Así cualquiera Sábado, Nov 29 2008 

Ordenando roperos y cajas, hace unos meses encontré unas fotos de vacaciones familiares. Me llamó la atención ver a mis primas Helena y Cristina, en Asunción del Paraguay luciendo sendos ponchos tejidos por una abuela. Helena uno azul con una raya roja y Cristina uno rojo con rayas azules. En las siguientes vacaciones en lo de mi abuela, mi prima Cristina lucía el azul y yo el rojo. En alguna otra ocasión he lucido yo el azul…y se que ambos pasaron a Mercedes y Susana, unas primas menores.

Si bien no tengo memoria de todo lo que me ha pasado, suelo recordar algunos estrenos. El primer día que usé cada uno de esos abrigos están en algún recuerdo algo borroso. Eran abrigados y cómodos…y los flecos se metían dentro de la leche. No recordaba como habían llegado a mi…un día los vi en el placard y los usé.
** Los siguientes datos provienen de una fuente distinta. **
/-- Whether a CHASE that stands at a pointer after some hops has another to make: the pointer is not null, is of this device and aligned,
and the limit is not reached. -/
def Op.chaseOn (s : State) (o : Op) (x : Nat × Nat) : Bool :=
  x.1 < (o.data.get 2).toNat && x.2 != 0 && vaLocal s (BitVec.ofNat 64 x.2) && x.2 % 8 == 0

/-- Whether a CHASE has another hop to make. -/
def Op.chasing (s : State) (o : Op) : Bool := o.chaseOn s o.chased

/-- The word that a CHASE at a pointer reads. -/
def Op.chaseLink (o : Op) (p : Nat) : Nat := (p + (o.data.get 1).toNat) % 2 ^ 64

/-- The words that a CHASE has still to read, as the pointers stand. -/
def Op.chaseSpans (s : State) (o : Op) : Nat → Nat × Nat → List (Nat × Nat × Nat)
  | 0, _ => []
  | n + 1, x =>
    if o.chaseOn s x then (0, o.chaseLink x.2, 8) :: o.chaseSpans s n (x.1 + 1, peekWord s o.ctx (o.chaseLink x.2)) else []

/-- The bytes that a home-agent operation touches (R177). A CHASE on another device may read whatever that device owns. -/
def Op.agentSpans (s : State) (o : Op) (op : Nat) : List (Nat × Nat × Nat) :=
  let v (i : Nat) : Nat := (o.data.get i).toNat
  match op with
  | 0 => [(0, v 0, 16)]
  | 1 => [(0, v 0, 32)]
  | 2 => [(0, v 0, 16), (0, v 1, 8)] ++ (let t := peekWord s o.ctx (v 0 + 8); if t = 0 then [] else [(0, t, 8)])
  | 3 => [(0, v 0, 16)] ++ (let h := peekWord s o.ctx (v 0); if h = 0 then [] else [(0, h, 8)])
  | _ => if o.remote != 0 then [(0, v 0 / 2 ^ 53 * 2 ^ 53, 2 ^ 53)] else o.chaseSpans s 16 o.chased

/-- The spans of what is left of an operation. -/
def Op.spansLeft (s : State) (o : Op) : List (Nat × Nat × Nat) :=
  match o.kind with
  | .nmop op => o.agentSpans s op
  | _ => ((List.range 64).filter fun i => o.pend.getLsbD i).flatMap fun i => (o.unitsLeft i).map fun u => o.span s u.2

/-- Whether what is left of an operation touches a span. -/
def Op.meetsSpan (s : State) (o : Op) (x : Nat × Nat × Nat) : Bool := o.pend != 0 && (o.spansLeft s).any fun y => spansMeet x y

end Sys2Proof.Machine
end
Varias prendas pasaron por el mismo camino. Se me ocurren que, o las cuidábamos más o eran de mejor calidad…o ambas cosas.

A menudo, leyendo Infobae, siento una especie de déjà vu…como si lo que estuviera leyendo ya lo hubiese leído antes. Fueron tantos los días que sentí eso, que empecé a pensar que algún fenómeno paranormal acontecía…pero no…es otra de las avivadas de Infobae.

Hace unos días apareció esto…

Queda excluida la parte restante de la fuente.